Abstract
Background: Aspirin-induced chronic rhinosinusitis (CRS) is a severe progressive persistent disease, usually associated with nasal polyps (NPs).
Aim/objective: To compare effect of hypertonic (2.3% NaCl) sea water and isotonic 0.9% NaCl on symptoms and endoscopic findings in those patients in the period of 1 month after endoscopic sinus surgery (ESS).
Material and methods: This prospective, randomized study included 30 patients with aspirin-induced CRS undergoing ESS. Patients were divided into two groups of 15 subjects and one of the two nasal irrigation solutions was administered in each group. Intensity of 5 symptoms (nasal obstruction, nasal discharge/postnasal drip, facial pain/pressure, headache and trouble sleeping) and endoscopic findings were assessed during the 1st, 7th, 14th, 21st and 28th days after the nasal packs removal.
Results: We found significantly lower total symptom score (TSS) during the 7th (p = .009), 14th (p = .003), 21st (p < .001) and the 28th day (p = .001), lower total endoscopic score (TES) on the 21st (p = .002) and 28th day (p = .001), lower nasal obstruction, facial pain/pressure, headache and trouble sleeping, and lower nasal mucosal edema, nasal secretion and nasal crusting in patients treated by hypertonic sea water.
Conclusion and significance: Hypertonic sea water should be recommended douching solution in the early postoperative care of patients with aspirin-induced CRS.
Chinese abstract
背景:阿司匹林致慢性鼻窦炎(CRS)是一种严重的进行性持续性疾病, 通常与鼻息肉(NPs)有关。
目的:比较高渗(2.3%氯化钠)海水和等渗0.9%氯化钠对鼻内镜手术后1个月内患者症状和内镜表现的影响。
材料和方法:这项前瞻性随机研究包括30例正在接受ESS的阿司匹林诱导的CRS患者。将患者分为两组, 每组15名受试者, 每组使用两种鼻腔冲洗液中的一种。在移除鼻包后的第1、7、14、21和28天, 评估5种症状(鼻塞、鼻腔分泌物/鼻后滴液、面部疼痛/压力、头痛和睡眠障碍)的程度和内镜检查结果。
结果:我们发现, 经高渗海水治疗的患者在第7天(p = 0.009)、第14天(p = 0.003)、第21天(p < 0.001)和第28天(p = 0.001)的总症状评分(TSS)明显较低;在第21天(p = 0.002)和第28天(p = 0.001)的总内窥镜评分(TES)较低;鼻阻塞、面部疼痛/压力、头痛和睡眠困难较低;鼻粘膜水肿、鼻分泌物和鼻部结痂较低。
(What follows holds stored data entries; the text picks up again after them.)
-- ==== Sys2Proof/Machine/State.lean ====
section
/-! DEFINITION. The state of the block, the records on its ports, its refusals, and the state right after reset.

All of it is plain data. -/

namespace Sys2Proof.Machine

/-- `rx.state` (R20). -/
inductive RxSeq where
  /-- Outside a frame. -/
  | waitStart
  /-- Inside a frame. -/
  | inBody
  /-- Inside a frame, the last byte was ESC. -/
  | escPending
  deriving DecidableEq, Repr

/-- The storage `rx.buf` (R23), the only addressable storage (R40): byte cells by index, strictly rising, a cell that nothing has
written not listed. -/
abbrev Memory := List Host.Cell

/-- `RxState` (R25). -/
structure RxState where
  state : RxSeq
  count : Nat
  buf : Memory
  deriving DecidableEq, Repr

/-- The TX state: the output queue, first byte first (R26). -/
structure TxState where
  q : List Byte
  deriving DecidableEq, Repr

/-- The packet types (R57). -/
inductive PacketType where
  | data
  | ack
  | nack
  deriving DecidableEq, Repr

/-- `Packet{type, seq, payload}` (R121). -/
structure Packet where
  type : PacketType
  seq : Nat
  payload : List Byte
  deriving DecidableEq, Repr

/-- The causes of a `FRAMING_ERROR` (R64, R151). -/
inductive FramingCause where
  | unterminated
  | truncated
  | unknownType
  deriving DecidableEq, Repr

/-- The RX event record (R63). -/
inductive Event where
  | packet (p : Packet)
  | framingError (cause : FramingCause)
  | checksumError
  | oversizeError
  deriving DecidableEq, Repr

/-- The TX command result (R67). -/
inductive Result where
  | accepted
  | payloadTooLarge
  deriving DecidableEq, Repr

/-- The frame command record (R65). -/
structure Cmd where
  type : BitVec 2
  seq : Nat
  payload : List Byte
  deriving DecidableEq, Repr

/-- What the outside world presents in one operation of the block (log 1, log 2). -/
inductive PortInput where
  /-- The RX input ports in one RX step (R31). -/
  | rx (rst valid : Bool) (data : Byte)
  /-- The TX input ports in one TX step (R32); `none` is `cmd_valid = 0`. -/
  | tx (rst : Bool) (cmd : Option Cmd) (outReady : Bool)
  /-- One RX step with the byte `x`, read in format `esc_seq` when it completes the pair ESC, `x` (log 12). -/
  | pairEnd (x : Byte)
  /-- One RX step with the byte END, read in format `wire_type` when the frame reaches the type check (log 11). -/
  | frameEnd
  deriving DecidableEq, Repr

/-- The block (10_state.md), its output ports, the run's output histories (R183) and the script of the outside world. -/
structure State where
  /-- The configuration: fixed at construction, read-only to every operation (R28). -/
  cfg : Cfg
  /-- The RX state (R25). -/
  rx : RxState
  /-- The TX state (R26). -/
  tx : TxState
  /-- The event output of the latest RX step (R31); `none` is `ev_valid = 0`. -/
  ev : Option Event
  /-- The command result of the latest TX step (R32); `none` is `res_valid = 0`. -/
  res : Option Result
  /-- The byte output of the latest TX step (R32); `none` is `out_valid = 0`. -/
  out : Option Byte
  /-- Every event of the run, oldest first (R183; log 7). -/
  events : List Event
  /-- Every command result of the run, oldest first (log 7). -/
  results : List Result
  /-- Every byte TX has output in the run, oldest first (log 7). -/
  wire : List Byte
  /-- The port samples still to come, the next one first (log 2). -/
  inputs : List PortInput
  deriving DecidableEq, Repr

/-- The block has no fault outcome: "every error is an event" (spec/93_implementation_defined.md; log 20). -/
inductive Fault where
  deriving DecidableEq, Repr

/-- The inputs to which the model gives no meaning (R155), and the names the model's own steps need. A refusal ends the run
(log 17); every refusal is safe: nothing can be claimed of what follows it. -/
inductive Refusal where
  /-- Raised by `exec` for an operation that has no meaning yet (no arm uses it). -/
  | notModelled (mnemonic : String)
  /-- `RESERVED_CMD_TYPE` (R155 point 1): raised by FRAME.RSVD while TX is idle (R126). Safe. -/
  | reservedCmdType
  /-- `ILL_FORMED_CFG` (R155 point 2): raised at construction, and by a step of a block that could not have been built. Safe. -/
  | illFormedCfg
  /-- The word at the head of the script is no row of the opcode table; raised by `step`, which no port sample can make do it. Safe. -/
  | undecodable (why : Reject)
  deriving DecidableEq, Repr

/-- The power-on state of a block built with configuration `c` (R33, R179): the state after both resets. -/
def State.powerOn (c : Cfg) : State where
  cfg := c
  rx := ⟨.waitStart, 0, []⟩
  tx := ⟨[]⟩
  ev := none
  res := none
  out := none
  events := []
  results := []
  wire := []
  inputs := []

/-- The machine right after reset, built with `CFG_DEF` (R5, R33; log 3). -/
def State.reset : State := State.powerOn cfgDef

end Sys2Proof.Machine
end

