/-- `cmd_type = 3` while TX is idle is refused, whatever its sequence id and payload, also a payload that is too long (R126, R157). -/
def Obligations.ReservedCommandIsRefusedWhileIdle : Prop :=
  ∀ (s : State) (seq : Nat) (payload : List Byte), s.tx.q = [] →
    exec (.frameRsvd seq payload) s = .refused .reservedCmdType

/-- A frame command of any type while TX is busy (R127) is not taken: no result, and, as its line carries `out_ready = 1` (R71), the
step outputs the next queued byte. -/
def Obligations.CommandWhileBusyIsNotTaken : Prop :=
  ∀ (s : State) (seq : Nat) (payload : List Byte) (b : Byte) (rest : List Byte), s.tx.q = b :: rest →
    ∀ i : Instr, i = .frameData seq payload ∨ i = .frameAck seq payload ∨ i = .frameNack seq payload ∨ i = .frameRsvd seq payload →
      exec i s = .next { s with tx := ⟨rest⟩, res := none, out := some b, wire := s.wire ++ [b] }

/-- TX.EMIT while TX is busy (R128) outputs the first queued byte; while TX is idle the line is a TX.IDLE step (R71). -/
def Obligations.EmitOutputsTheFirstByte : Prop :=
  ∀ s : State,
    (∀ (b : Byte) (rest : List Byte), s.tx.q = b :: rest →
      exec .txEmit s = .next { s with tx := ⟨rest⟩, res := none, out := some b, wire := s.wire ++ [b] }) ∧
    (s.tx.q = [] → exec .txEmit s = .next { s with res := none, out := none })

/-- TX.HOLD, while TX is busy (R129) and while it is idle, where the line is a TX.IDLE step (R71), and TX.IDLE while TX is idle (R130),
whatever `out_ready` is: nothing is output and the queue does not change. -/
def Obligations.HoldAndIdleOutputNothing : Prop :=
  ∀ (s : State) (outReady : Bool),
    exec .txHold s = .next { s with res := none, out := none } ∧
    (s.tx.q = [] → exec (.txIdle outReady) s = .next { s with res := none, out := none })

/-- TX.RESET (R177), in every state: the queue is emptied, no result and no byte. -/
def Obligations.TxResetEmptiesTheQueue : Prop :=
  ∀ (s : State) (others : BitVec 3), exec (.txReset others) s = .next { s with tx := ⟨[]⟩, res := none, out := none }

/-! ### TYPE and ESC rows -/

/-- The defined TYPE codes (R57, R105): END of a frame that passes the length and checksum checks emits the packet of that type
(log 11: running the row as that END step is the model's). -/
def Obligations.DefinedTypesDeliverThePacket : Prop :=
  ∀ s : State, s.rx.PassesChecks s.cfg →
    (s.rx.body.head? = some 0x00#8 →
      exec .typeData s = .next (s.afterEvent .waitStart (.packet (s.rx.packetOf s.cfg .data)))) ∧
    (s.rx.body.head? = some 0x01#8 →
      exec .typeAck s = .next (s.afterEvent .waitStart (.packet (s.rx.packetOf s.cfg .ack)))) ∧
    (s.rx.body.head? = some 0x02#8 →
      exec .typeNack s = .next (s.afterEvent .waitStart (.packet (s.rx.packetOf s.cfg .nack))))
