/-- Settles O41, by the format of the key. -/
theorem everyRowIsItsPortStep : Obligations.EveryRowIsItsPortStep := by
  rintro _ i s rfl hc hi
  refine ⟨fun code b hk => ?_, fun key => exec_of_encode_rxCtrl, fun b hk => ?_, fun x hk => ?_, fun ty seq payload hk => ?_,
    fun key hk => ?_⟩
  · obtain ⟨q, rfl⟩ := exists_feedRow_of_decode (decode_of_encode_rxFeed hc hi hk)
    exact exec_feedRow s q b
  · obtain rfl : decodeWireType b = i := Except.ok.inj (decode_of_encode_wireType hk)
    exact exec_decodeWireType b hc
  · obtain rfl : pairRowOf s.cfg x = i :=
      Except.ok.inj ((decode_escSeqKey s.cfg x).symm.trans (decode_of_encode_escSeq hc hi hk))
    exact exec_pairRowOf s x
  · obtain ⟨rfl, hport⟩ := cmdRow_of_encode (k := ⟨ty, seq, payload⟩) hi hk
    rw [exec_cmdRow, hport]
    cases txStep s.cfg false (some ⟨ty, seq, payload⟩) true s.tx <;> rfl
  · exact ⟨_, txStep_none _ _ _ _, (exec_of_encode_txCtrl hk).trans (congrArg s.txOutcome (txStep_none _ _ _ _))⟩

end Sys2Proof.Machine

/-! PROOF. The bytes output and queued are the accepted frames (R48, R120, R122, R131). -/

namespace Sys2Proof.Machine

theorem txStep_busy {c : Cfg} {t : TxState} (cmd : Option Cmd) (ready : Bool) (h : t.busy = true) :
    txStep c false cmd ready t = some (txDrain ready t) := by
  simp only [txStep, h]; rfl

theorem TxState.busy_of_cons {t : TxState} {b : Byte} {q : List Byte} (h : t.q = b :: q) : t.busy = true :=
  t.busy_iff.2 (by rw [h]; exact List.cons_ne_nil b q)

theorem TxState.idle_iff (t : TxState) : t.busy = false ↔ t.q = [] := by
  rw [← Bool.not_eq_true, t.busy_iff, not_not]

theorem State.acceptedNext_no_sample {s : State} (hp : s.inputs = []) : s.acceptedNext = none := by
  rw [State.acceptedNext, hp]

theorem State.acceptedNext_forRx {s : State} {p : PortInput} {rest : List PortInput} (hp : s.inputs = p :: rest)
    (hk : p.forRx = true) : s.acceptedNext = none := by
  cases p with
  | tx rst cmd ready => cases hk
  | rx rst valid b => rw [State.acceptedNext, hp]
  | pairEnd x => rw [State.acceptedNext, hp]
  | frameEnd => rw [State.acceptedNext, hp]

/-- The packet accepted in a TX step without reset (R122): the one the command asks for, while TX is idle and where it is not too long. -/
theorem State.acceptedNext_tx {s : State} {cmd : Option Cmd} {ready : Bool} {rest : List PortInput}
    (hp : s.inputs = .tx false cmd ready :: rest) :
    s.acceptedNext = if s.tx.busy then none
      else (cmd.bind (Cmd.packet? s.cfg)).filter fun p => decide (p.payload.length ≤ s.cfg.MAX) := by
  rw [State.acceptedNext, hp]
  cases cmd <;> simp

/-- Acceptance outputs no byte and queues the frame of a packet that is not too long (R122). -/
theorem txAccept_queues (c : Cfg) (p : Packet) : (txAccept c p).out.toList ++ (txAccept c p).tx.q =
    ((some p).filter fun p => decide (p.payload.length ≤ c.MAX)).toList.flatMap (Packet.frame c) := by
  obtain ⟨hlen, haccept⟩ | ⟨hlen, haccept⟩ := txAccept_cases c p
  · simp [haccept, Option.filter_some, hlen]
  · simp [haccept, Option.filter_some, Nat.not_le.2 hlen]

/-- A TX step without reset moves bytes from the queue to the wire, or queues the frame of the packet it accepts (R120, R131). -/
theorem txStep_carries_acceptedNext {s : State} {cmd : Option Cmd} {ready : Bool} {rest : List PortInput} {o : TxOut}
    (hp : s.inputs = .tx false cmd ready :: rest)
    (ho : txStep s.cfg false (cmd.map (Cmd.onPort s.cfg)) ready s.tx = some o) :
    o.out.toList ++ o.tx.q = s.tx.q ++ s.acceptedNext.toList.flatMap (Packet.frame s.cfg) := by
  rw [State.acceptedNext_tx hp]
  cases hb : s.tx.busy with
  | true =>
    rw [txStep_busy _ ready hb] at ho
    cases ho
    simpa using txDrain_conserves ready s.tx
  | false =>
    cases cmd with
    | none =>
      rw [Option.map_none, txStep_none, hb] at ho
      cases ho
      simp [txKeep]
    | some k =>
      rw [Option.map_some, txStep_idle_cmd k ready hb] at ho
      obtain ⟨p, hpacket, rfl⟩ := Option.map_eq_some_iff.1 ho
      simpa [s.tx.idle_iff.1 hb, hpacket] using txAccept_queues s.cfg p

/-- Output and queue together grow by the frame accepted in the step, unless TX is reset (R131). -/
theorem step_carries_acceptedNext {s t : State} (hrst : ∀ p ∈ s.inputs.head?, p.resetsTx = false) (h : step s = .next t) :
    t.wire ++ t.tx.q = s.wire ++ s.tx.q ++ s.acceptedNext.toList.flatMap (Packet.frame s.cfg) ∧ t.inputs = s.inputs.tail := by
  have hc := cfg_wf_of_step_next h
  cases hp : s.inputs with
  | nil =>
    rw [step_of_no_sample hc hp] at h
    cases h
    simp [State.acceptedNext_no_sample hp, hp]
  | cons p rest =>
    cases hk : p.forRx with
    | true =>
      obtain ⟨rst, byte, hstep⟩ := step_forRx hk s.cfg
      rw [hstep s rest rfl hc hp] at h
      cases h
      simp [State.acceptedNext_forRx hp hk]
    | false =>
      obtain ⟨rst, cmd, ready, rfl⟩ := PortInput.eq_tx_of_not_forRx hk
      obtain rfl : rst = false := hrst (.tx rst cmd ready) (by rw [hp]; rfl)
      obtain ⟨o, ho, rfl⟩ := step_tx_next hc hp h
      refine ⟨?_, rfl⟩
      rw [List.append_assoc s.wire, ← txStep_carries_acceptedNext hp ho]
      simp
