-- ==== Sys2Proof/Machine/Events.lean ====
section
/-! DEFINITION. What each event does: the performing of one command word (rule R231) and the transfers and
reset around it (rules R67, R80, R261 and R265). -/

namespace Sys2Proof.Machine

/-- Perform the command taken up: decode its word and run it, or reject it (rule R231). -/
def runCommand (s : State) : Host.Outcome State Fault Refusal :=
  match decode s.cmd.word with
  | .ok i => exec i s
  | .error e => .next (s.rejectWord e)

/-- One event. An event that its port cannot take (nothing offered, nothing accepted, nothing to deliver,
no such port) leaves the ports as they are. -/
def stepEvent (e : Event) (s : State) : Host.Outcome State Fault Refusal :=
  match e with
  | .accept p => .next (s.modifyPort p fun port => port.acceptOffer s.params.maxOutstanding)
  | .perform p =>
    match s.takeCommand p with
    | none => .next s
    | some t => runCommand t
  | .deliver p => .next (s.modifyPort p Port.deliverResponse)
  | .reset => .next s.resetBlock

/-- The word placed as the oldest accepted command of port 0. -/
def placeAccepted (w : Word) : List Port → List Port
  | [] => [{ Port.idle with accepted := [w] }]
  | port :: ports => { port with accepted := w :: port.accepted } :: ports

end Sys2Proof.Machine
end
结论及意义:在阿司匹林致CRS患者术后早期护理中, 建议采用高渗海水冲洗液。
Acknowledgments
This investigation was conducted as a part of scientific project of the Military Medical Academy Faculty of Medicine (MFVMA 02/19-21/).
Disclosure statement
The authors declare that they have no conflict of interest.